Two different paths of aging
The research ultimately finds that two cells made of the exact same genetic material, and residing in the same bodily location, can age in vastly different ways and molecular/cellular trajectories. This finding, of course, warranted further research. So, via a variety of complex techniques, researchers discovered that about half of the cells age due to a slow decline in the stability of their nucleus. Meanwhile, the other cells appear to age primarily because of dysfunctioning mitochondria.
Cells seem to start off on either the nucleolar or mitochondrial path of aging very early on in their existence. They continue to follow that same aging process until death. Very importantly, researchers say they were able to find the "master circuit" in charge of controlling these aging processes and paths among cells.
"To understand how cells make these decisions, we identified the molecular processes underlying each aging route and the connections among them, revealing a molecular circuit that controls cell aging, analogous to electric circuits that control home appliances," says senior study author Nan Hao, an associate professor in the Section of Molecular Biology, Division of Biological Sciences, in a release.

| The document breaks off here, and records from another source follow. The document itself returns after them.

theorem k_tasPut (s : State) (r : Nat) (p : AtPlace) (x_ : Word) (h_s : K P s) : K P (tasPut s r p x_) := by
  unfold tasPut
  with_reducible repeat' (first
      | assumption | apply k_localPut | apply k_sramPut | simp -iota only [k_mk_iff] | split
      | refine k_of_eq (by assumption) ?_)

theorem k_reserve (s : State) (r : Nat) (p : AtPlace) (x_ : Word) (h_s : K P s) : K P (reserve s r p x_) := by
  unfold reserve
  with_reducible repeat' (first
      | assumption | exact k_true (by assumption) | intro _ | apply k_dropRsv | apply k_setMeadow | apply k_setCore
      | apply k_bump | apply k_bumpBy | apply wf_meadow | apply wf_core | apply wg_core | apply we_nil2 | apply wf_nil | apply we_set | apply we_flipBit
      | apply wg_nil | apply k_ite | simp -iota only [k_mk_iff] | split | refine k_of_eq (by assumption) ?_)

theorem k_tasBody (rd ra : Reg) (s : State) (r : Nat) (h_s : K P s) : K P (tasBody rd ra s r).s := by
  unfold tasBody
  with_reducible repeat' (first
      | assumption | intro _ | apply k_tasPut | apply k_atomicRead | simp -iota only [k_mk_iff])

theorem k_lrBody (rd ra : Reg) (s : State) (r : Nat) (h_s : K P s) : K P (lrBody rd ra s r).s := by
  unfold lrBody
  with_reducible repeat' (first
      | assumption | intro _ | apply k_reserve | apply k_atomicRead | simp -iota only [k_mk_iff])

theorem k_scBody (rd ra rb : Reg) (s : State) (r : Nat) (h_s : K P s) : K P (scBody rd ra rb s r).s := by
  unfold scBody
  with_reducible repeat' (first
      | assumption | intro _ | apply k_localPut | apply k_failed | apply k_gotMem | apply k_sramPut | apply k_sramDo
      | apply k_dropRsv | apply k_drainAll | apply k_bumpPriv | apply k_ite | apply k_ite1 | apply k_itee
      | simp -iota only [k_mk_iff] | split | refine k_of_eq (by assumption) ?_)

theorem k_execTas (r : Nat) (rd ra : Reg) (s : State) (h_s : K P s) : AK P (execTas r rd ra s) := by
  unfold execTas
  with_reducible repeat' (first
      | assumption | apply ak_answer | intro _ | apply k_tasBody | apply k_runInstr | simp -iota only [k_mk_iff])

theorem k_execLrW (r : Nat) (rd ra : Reg) (s : State) (h_s : K P s) : AK P (execLrW r rd ra s) := by
  unfold execLrW
  with_reducible repeat' (first
      | assumption | apply ak_answer | intro _ | apply k_lrBody | apply k_runInstr | simp -iota only [k_mk_iff])

theorem k_execScW (r : Nat) (rd ra rb : Reg) (s : State) (h_s : K P s) : AK P (execScW r rd ra rb s) := by
  unfold execScW
  with_reducible repeat' (first
      | assumption | apply ak_answer | intro _ | apply k_scBody | apply k_runInstr | simp -iota only [k_mk_iff])

/-! IsaFlow.lean -/

theorem k_branchBody (ra rb : Reg) (off : BitVec 16) (taken : Word → Word → Bool) (s : State) (r : Nat) (h_s : K P s) :
    K P (branchBody ra rb off taken s r).s := by
  unfold branchBody
  with_reducible repeat' (first
      | assumption | intro _ | apply k_ite | apply k_itee | simp -iota only [k_mk_iff] | split
      | refine k_of_eq (by assumption) ?_)

theorem k_execBeq (r : Nat) (ra rb : Reg) (off : BitVec 16) (s : State) (h_s : K P s) :
    AK P (execBeq r ra rb off s) := by
  unfold execBeq
  with_reducible repeat' (first
      | assumption | apply ak_answer | intro _ | apply k_branchBody | apply k_runInstr | simp -iota only [k_mk_iff])

theorem k_execBne (r : Nat) (ra rb : Reg) (off : BitVec 16) (s : State) (h_s : K P s) :
    AK P (execBne r ra rb off s) := by
  unfold execBne
  with_reducible repeat' (first
      | assumption | apply ak_answer | intro _ | apply k_branchBody | apply k_runInstr | simp -iota only [k_mk_iff])

theorem k_execBlt (r : Nat) (ra rb : Reg) (off : BitVec 16) (s : State) (h_s : K P s) :
    AK P (execBlt r ra rb off s) := by
  unfold execBlt
  with_reducible repeat' (first
      | assumption | apply ak_answer | intro _ | apply k_branchBody | apply k_runInstr | simp -iota only [k_mk_iff])

theorem k_execBge (r : Nat) (ra rb : Reg) (off : BitVec 16) (s : State) (h_s : K P s) :
    AK P (execBge r ra rb off s) := by
  unfold execBge
  with_reducible repeat' (first
      | assumption | apply ak_answer | intro _ | apply k_branchBody | apply k_runInstr | simp -iota only [k_mk_iff])

theorem k_execBltu (r : Nat) (ra rb : Reg) (off : BitVec 16) (s : State) (h_s : K P s) :
    AK P (execBltu r ra rb off s) := by
  unfold execBltu
  with_reducible repeat' (first
      | assumption | apply ak_answer | intro _ | apply k_branchBody | apply k_runInstr | simp -iota only [k_mk_iff])

theorem k_execBgeu (r : Nat) (ra rb : Reg) (off : BitVec 16) (s : State) (h_s : K P s) :
    AK P (execBgeu r ra rb off s) := by
  unfold execBgeu
  with_reducible repeat' (first
      | assumption | apply ak_answer | intro _ | apply k_branchBody | apply k_runInstr | simp -iota only [k_mk_iff])

theorem k_execJ (r : Nat) (off : BitVec 26) (s : State) (h_s : K P s) : AK P (execJ r off s) := by
  unfold execJ
  with_reducible repeat' (first
      | assumption | apply ak_answer | intro _ | apply k_runInstr | simp -iota only [k_mk_iff])

theorem k_execJal (r : Nat) (off : BitVec 26) (s : State) (h_s : K P s) : AK P (execJal r off s) := by
  unfold execJal
  with_reducible repeat' (first
      | assumption | apply ak_answer | intro _ | apply k_runInstr | simp -iota only [k_mk_iff])

theorem k_jumpReg (ra : Reg) (link : Word → List RegWrite) (s : State) (r : Nat) (h_s : K P s) :
    K P (jumpReg ra link s r).s := by
  unfold jumpReg
  with_reducible repeat' (first
      | assumption | intro _ | apply k_ite | apply k_itee | simp -iota only [k_mk_iff] | split
      | refine k_of_eq (by assumption) ?_)

theorem k_execJr (r : Nat) (ra : Reg) (s : State) (h_s : K P s) : AK P (execJr r ra s) := by
  unfold execJr
  with_reducible repeat' (first
      | assumption | apply ak_answer | intro _ | apply k_jumpReg | apply k_runInstr | simp -iota only [k_mk_iff])

theorem k_execJalr (r : Nat) (rd ra : Reg) (s : State) (h_s : K P s) : AK P (execJalr r rd ra s) := by
  unfold execJalr
  with_reducible repeat' (first
      | assumption | apply ak_answer | intro _ | apply k_jumpReg | apply k_runInstr | simp -iota only [k_mk_iff])

theorem k_storeSlots (r : Nat) (n : List (Nat × Word × Word)) (s : State) (h_s : K P s) : K P (storeSlots r n s).1 := by
  induction n generalizing s with
  | nil => unfold storeSlots; exact h_s
  | cons a n ih =>
    unfold storeSlots
    with_reducible repeat' (first
        | assumption | apply ih | apply k_coreStore | apply k_ite | simp -iota only [k_mk_iff]
        | split)

theorem k_loadSlots (r : Nat) (n : List Nat) (s : State) (h_s : K P s) : K P (loadSlots r n s).1 := by
  induction n generalizing s with
  | nil => unfold loadSlots; exact h_s
  | cons a n ih =>
    unfold loadSlots
    with_reducible repeat' (first
        | assumption | apply ih | apply k_coreLoad | apply k_ite | simp -iota only [k_mk_iff]
        | split)

theorem k_callBody (mask : BitVec 8) (off : BitVec 18) (s : State) (r : Nat) (h_s : K P s) :
    K P (callBody mask off s r).s := by
  unfold callBody
  with_reducible repeat' (first
      | assumption | intro _ | apply k_storeSlots | apply k_failed | apply k_ite | apply k_ite1 | apply k_itee
      | simp -iota only [k_mk_iff] | split | refine k_of_eq (by assumption) ?_)

theorem k_retBody (mask : BitVec 8) (s : State) (r : Nat) (h_s : K P s) : K P (retBody mask s r).s := by
  unfold retBody
  with_reducible repeat' (first
      | assumption | intro _ | apply k_loadSlots | apply k_failed | apply k_ite | apply k_ite1 | apply k_itee
      | simp -iota only [k_mk_iff] | split | refine k_of_eq (by assumption) ?_)

theorem k_execCall (r : Nat) (mask : BitVec 8) (off : BitVec 18) (s : State) (h_s : K P s) :
    AK P (execCall r mask off s) := by
  unfold execCall
  with_reducible repeat' (first
      | assumption | apply ak_answer | intro _ | apply k_callBody | apply k_runInstr | simp -iota only [k_mk_iff])

theorem k_execRet (r : Nat) (mask : BitVec 8) (s : State) (h_s : K P s) : AK P (execRet r mask s) := by
  unfold execRet
  with_reducible repeat' (first
      | assumption | apply ak_answer | intro _ | apply k_retBody | apply k_runInstr | simp -iota only [k_mk_iff])

/-! IsaQueue.lean -/

theorem k_qselBody (ra : Reg) (s : State) (r : Nat) (h_s : K P s) : K P (qselBody ra s r).s := by
  unfold qselBody
  with_reducible repeat' (first
      | assumption | intro _ | apply k_qSelect | simp -iota only [k_mk_iff])

theorem k_qputBody (ra : Reg) (s : State) (r : Nat) (h_s : K P s) : K P (qputBody ra s r).s := by
  unfold qputBody
  with_reducible repeat' (first
      | assumption | intro _ | refine k_qPush _ _ _ _ ?_ _ (by assumption) | refine k_getD (k_qPush _ _ _ _ ?_) ?_
      | simp -iota only [k_mk_iff] | split | refine k_of_eq (by assumption) ?_)

theorem k_qendBody (rd : Reg) (s : State) (r : Nat) (h_s : K P s) : K P (qendBody rd s r).s := by
  unfold qendBody
  with_reducible repeat' (first
      | assumption | intro _ | apply k_qEnd | simp -iota only [k_mk_iff])

theorem k_qrwdBody (s : State) (r : Nat) (h_s : K P s) : K P (qrwdBody s r).s := by
  unfold qrwdBody
  with_reducible repeat' (first
      | assumption | intro _ | apply k_qRewind | simp -iota only [k_mk_iff])

theorem k_qgetBody (rd : Reg) (s : State) (r : Nat) (h_s : K P s) : K P (qgetBody rd s r).s := by
  unfold qgetBody
  with_reducible repeat' (first
      | assumption | intro _ | apply k_qGet | apply k_ite | apply k_ite1 | apply k_itee | simp -iota only [k_mk_iff]
      | split | refine k_of_eq (by assumption) ?_)

theorem k_qcntBody (rd : Reg) (kind : Nat) (f : State → Nat → Nat) (s : State) (r : Nat) (h_s : K P s) :
    K P (qcntBody rd kind f s r).s := h_s

theorem k_qflBody (s : State) (r : Nat) (h_s : K P s) : K P (qflBody s r).s := by
  unfold qflBody
  with_reducible repeat' (first
      | assumption | intro _ | apply k_qFlush | apply k_rewindOpen | apply k_bump | apply k_bumpBy | apply wf_flush
      | apply wg_flush | apply k_ite | apply k_ite1 | apply k_itee | simp -iota only [k_mk_iff] | split
      | refine k_of_eq (by assumption) ?_)

theorem k_execQcnt (r : Nat) (rd : Reg) (s : State) (h_s : K P s) : AK P (execQcnt r rd s) := by
  unfold execQcnt
  with_reducible repeat' (first
      | assumption | apply ak_answer | intro _ | apply k_qcntBody | apply k_runInstr | simp -iota only [k_mk_iff])

theorem k_execQcntw (r : Nat) (rd : Reg) (s : State) (h_s : K P s) : AK P (execQcntw r rd s) := by
  unfold execQcntw
  with_reducible repeat' (first
      | assumption | apply ak_answer | intro _ | apply k_qcntBody | apply k_runInstr | simp -iota only [k_mk_iff])

/-! IsaSys.lean -/

theorem k_waitBody (s : State) (r : Nat) (h_s : K P s) : K P (waitBody s r).s := by
  unfold waitBody
  with_reducible repeat' (first
      | assumption | exact k_true (by assumption) | intro _ | apply k_dropRsv | apply k_drainAll | apply k_setCore
      | apply wf_core | apply wg_core | apply we_nil2 | apply wf_nil | apply we_set | apply we_flipBit | apply wg_nil | apply k_ite | apply k_itee
      | simp -iota only [k_mk_iff] | split | refine k_of_eq (by assumption) ?_)

theorem k_rettBody (s : State) (r : Nat) (h_s : K P s) : K P (rettBody s r).s := by
  unfold rettBody
  with_reducible repeat' (first
      | assumption | intro _ | simp -iota only [k_mk_iff])

theorem k_mtsrBody (sr : BitVec 5) (ra : Reg) (s : State) (r : Nat) (h_s : K P s) : K P (mtsrBody sr ra s r).s := by
  unfold mtsrBody
  with_reducible repeat' (first
      | assumption | intro _ | apply k_qselBody | apply k_ite | apply k_itee | simp -iota only [k_mk_iff] | split
      | refine k_of_eq (by assumption) ?_)

theorem k_evackBody (j : BitVec 2) (s : State) (r : Nat) (h_s : K P s) : K P (evackBody j s r).s := by
  unfold evackBody
  with_reducible repeat' (first
      | assumption | intro _ | apply k_tiEnd | apply k_ite | apply k_itee | simp -iota only [k_mk_iff] | split
      | refine k_of_eq (by assumption) ?_)

theorem k_repBody (m : Bool) (ra : Reg) (cnt : BitVec 10) (s : State) (r : Nat) (h_s : K P s) :
    K P (repBody m ra cnt s r).s := by
  unfold repBody
  with_reducible repeat' (first
      | assumption | intro _ | apply k_ite | apply k_itee | simp -iota only [k_mk_iff] | split
      | refine k_of_eq (by assumption) ?_)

Extending human healthspan
This discovery allowed the study's authors to construct a new model of the "aging landscape." This new perspective led to a revelation: Hao and his team believe they can conceivably manipulate and optimize the aging process. Using a series of computer simulations, the research team reprogrammed the master molecular circuit via DNA modification. This facilitated the creation of a new, novel aging route offering a much longer lifespan.